The correctness theorem that we proved for the certified checker. In particular, you have to believe that the correctness theorem specifies the desired behavior of the checker. To this end, we provide a specification of a satisfying formula down to the integer array that holds null-terminated clauses of the formula, only using standard list functions. Excluding the definitions of the standard list functions, this specification is only a few lines of Isabelle/HOL source text. See the last section of the proof outline for a detailed explanation.

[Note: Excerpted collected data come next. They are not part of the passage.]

/-- Grants of power (R397, R416, R418, R427): in every state the arbiter's period passes: without a leader, or with one at PS7,
nothing is granted; else every die gets its floor and its share of what the ceiling leaves, and leaves the fail-safe state;
and, with no boost lease, the grants with the fixed 30 W and the headroom make up the ceiling, as the package's average keeps
within the one that was in force until then. Boost leases (R199, R388, R389, R416): at a grant the one flock that waits has
its answer: 4 for a duration out of range, 2 for a request of a fold that holds a lease, 3 for the return of none and 0 for
that of one, which ends; else 0, with the lease running, while the headroom of the grants covers the model's estimate of its
cost (log 15), and 1 where it does not; a held lease runs again where the headroom covers it; at the first grant after a
ceiling was lowered, a lease that the headroom no longer covers, or on a die whose grant lay above the ceiling, is dropped;
and a lease that has run out ends, and no other. That a request is answered once a period, with the grants, is the model's
reading (log 68). -/
def Obligations.PowerBudget : Prop :=
  (∀ (s : State) (demand : List Nat) (pavg : Nat),
     (s.holder = 3 ∨ s.expiry ≤ s.heart ∨ 7 ≤ (s.die s.holder).cur → ∃ t, exec (.arbiterPeriod demand pavg) s = .next t ∧ t.oper.pavg = min pavg (5 * s.oper.granted) ∧
       t.headroom = s.headroom ∧ (∀ d, (t.die d).grant = (s.die d).grant ∧ (t.die d).lastGrant = (s.die d).lastGrant ∧ (t.die d).fsafe = (s.die d).fsafe) ∧
       (s.holder = 3 → t.folds = s.folds ∧ t.mem = s.mem)) ∧
     (s.holder ≠ 3 → s.heart < s.expiry → (s.die s.holder).cur < 7 →
       let floor (d : Nat) : Nat := if (s.die d).cur < 6 then 60 else if (s.die d).cur = 6 then 20 else 0
       let avail := 5 * s.oper.ceil - 30 - (floor 0 + floor 1 + floor 2)
       let want (d : Nat) : Nat := if (s.die d).cur < 6 then (demand[d]?).getD 0 - floor d else 0
       let total := want 0 + want 1 + want 2
       let share (d : Nat) : Nat := if total ≤ avail then want d else avail * want d / total
       ∃ t, exec (.arbiterPeriod demand pavg) s = .next t ∧ t.oper.pavg = min pavg (5 * s.oper.granted) ∧
         (Map.wf Die.init s.dies = true → ∀ d < 3, (t.die d).grant = floor d + share d ∧ (t.die d).fsafe = false ∧
           (t.die d).lastGrant = s.heart ∧ (t.die d).demand = (demand[d]?).getD 0) ∧
         (s.leaseWaiters = [] → (∀ x ∈ s.folds, x.lease.active = false ∧ x.lease.susp = false) → t.folds = s.folds ∧ t.mem = s.mem ∧
           t.headroom = avail - (share 0 + share 1 + share 2) ∧
           (30 + floor 0 + floor 1 + floor 2 ≤ 5 * s.oper.ceil → Map.wf Die.init s.dies = true →
             30 + (t.die 0).grant + (t.die 1).grant + (t.die 2).grant + t.headroom = 5 * s.oper.ceil)))) ∧
  ((∀ (s : State) (demand : List Nat) (pavg : Nat) (i : Iss) (sd : BitVec 7) (us : Option W64), s.holder ≠ 3 → s.heart < s.expiry →
     (s.die s.holder).cur < 7 →
     s.leaseWaiters = [(i.x.uid, i.fl, i.g.fid)] → s.iss? i.x.uid i.fl i.g.fid = some i → i.g.park = .lease us → i.g.sysDst = some sd →
     i.x.run = .running → i.k.stop = none → (s.folds.map (·.uid)).Nodup →
     (∀ x ∈ s.folds, x.uid ≠ i.x.uid → x.lease.active = false ∧ x.lease.susp = false) →
     (s.die (i.x.core / 144)).grant ≤ 5 * s.oper.ceil →
     s.oper.granted ≤ s.oper.ceil ∨ i.x.lease.active = false ∨ 2 + Config.leaseWatts (i.x.core / 8) ≤ (grants s.oper.ceil [s.die 0, s.die 1, s.die 2] demand).2 →
     let floor (d : Nat) : Nat := if (s.die d).cur < 6 then 60 else if (s.die d).cur = 6 then 20 else 0
     let avail := 5 * s.oper.ceil - 30 - (floor 0 + floor 1 + floor 2)
     let want (d : Nat) : Nat := if (s.die d).cur < 6 then (demand[d]?).getD 0 - floor d else 0
     let total := want 0 + want 1 + want 2
     let share (d : Nat) : Nat := if total ≤ avail then want d else avail * want d / total
     let room := avail - (share 0 + share 1 + share 2)
     let cost := 2 + Config.leaseWatts (i.x.core / 8)
     let l := i.x.lease
     let runs (us : Nat) (b : Lease) : Lease := { b with remain := us, until' := 2 * s.heart + 125 * us, active := true, susp := false }
     let kept : Lease := if l.active = false ∧ l.susp = true ∧ cost ≤ room then runs l.remain l else l
     let holds : Prop := l.active = true ∨ l.susp = true
     ∃ t y k, exec (.arbiterPeriod demand pavg) s = .next t ∧ t.fold? i.x.uid = some y ∧ y.flocks[i.fl]? = some k ∧
       (let answered (n : W64) (b : Lease) : Prop := k.s = Map.set 0 i.k.s sd.toNat n ∧ y.lease = b
        (us = none → holds → answered 0 { l with remain := 0, until' := 0, active := false, susp := false }) ∧
        (us = none → ¬ holds → answered 3 l) ∧
        (∀ v, us = some v → v = 0 ∨ 4000 < v → answered 4 kept) ∧
        (∀ v, us = some v → 1 ≤ v → v ≤ 4000 →
          (holds → answered 2 kept) ∧
          (¬ holds → cost ≤ room → answered 0 (runs v.toNat { l with dropped := false }) ∧ t.headroom = room - cost) ∧
          (¬ holds → room < cost → answered 1 l)))) ∧
   (∀ (s : State) (demand : List Nat) (pavg : Nat) (x : Fold), s.holder ≠ 3 → s.heart < s.expiry → (s.die s.holder).cur < 7 →
     s.leaseWaiters = [] → s.fold? x.uid = some x → x.lease.active = true → (s.folds.map (·.uid)).Nodup →
     (∀ y ∈ s.folds, y.uid ≠ x.uid → y.lease.active = false ∧ y.lease.susp = false) →
     (s.oper.ceil < s.oper.granted ∧ (grants s.oper.ceil [s.die 0, s.die 1, s.die 2] demand).2 < 2 + Config.leaseWatts (x.core / 8)) ∨
       (x.resident = true ∧ 5 * s.oper.ceil < (s.die (x.core / 144)).grant) →
     ∃ t, exec (.arbiterPeriod demand pavg) s = .next t ∧
       t.fold? x.uid = some { x with lease := { remain := 0, until' := 0, active := false, susp := false, dropped := true } } ∧
       t.oper.granted = s.oper.ceil) ∧
   (∀ (s : State) (u : Nat),
     (s.fold? u = none → exec (.leaseExpiry u) s = .next s) ∧
     (∀ x, s.fold? u = some x →
       (x.lease.active = true → x.lease.until' ≤ 2 * s.heart → ∃ t, exec (.leaseExpiry u) s = .next t ∧ t = { s with folds := t.folds } ∧
         (∀ v, v ≠ u → t.fold? v = s.fold? v) ∧
         t.fold? u = some { x with lease := { x.lease with remain := 0, until' := 0, active := false } }) ∧
       (x.lease.active = false ∨ 2 * s.heart < x.lease.until' → exec (.leaseExpiry u) s = .next s))))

A small parser that parses the cnf file into an integer array. We tried to write this parser as clear as possible. Moreover, using Standard ML, it is immune to low-level bugs like numeric or buffer overflows.

The small piece of code that interprets the command line, invokes the parser and the generated code of the verifier, and prints the result.

While this list may seem huge, it is worth to list some items that are missing as opposed to an unverified checker written in C:

- That there are no buffer overflows of any kind.
- Correctness of the used data structures. This includes a map from clause IDs to clauses, from literals to their assignments, the management of RAT candidates, and that all code using these data structures satisfies their (often undocumented) preconditions.
- Correctness of RUP and RAT checks per se, as well as unit propagation.
- Correctness of the implementation of these concepts using partial assignments.
- Correctness of the implementation of overall proof checking, e.g., that all lemmas are checked at the end.

GRAT comes under an OpenBSD style license.

- Version 1.0 Initial version of GRAT
- Version 1.1
- Summarized deletion items
- Split certificates

- Separate watchlists (sepWL): More efficient implementation of core-first unit propagation.
- RAT-run heuristics: Reduction of expensive RAT candidate queries.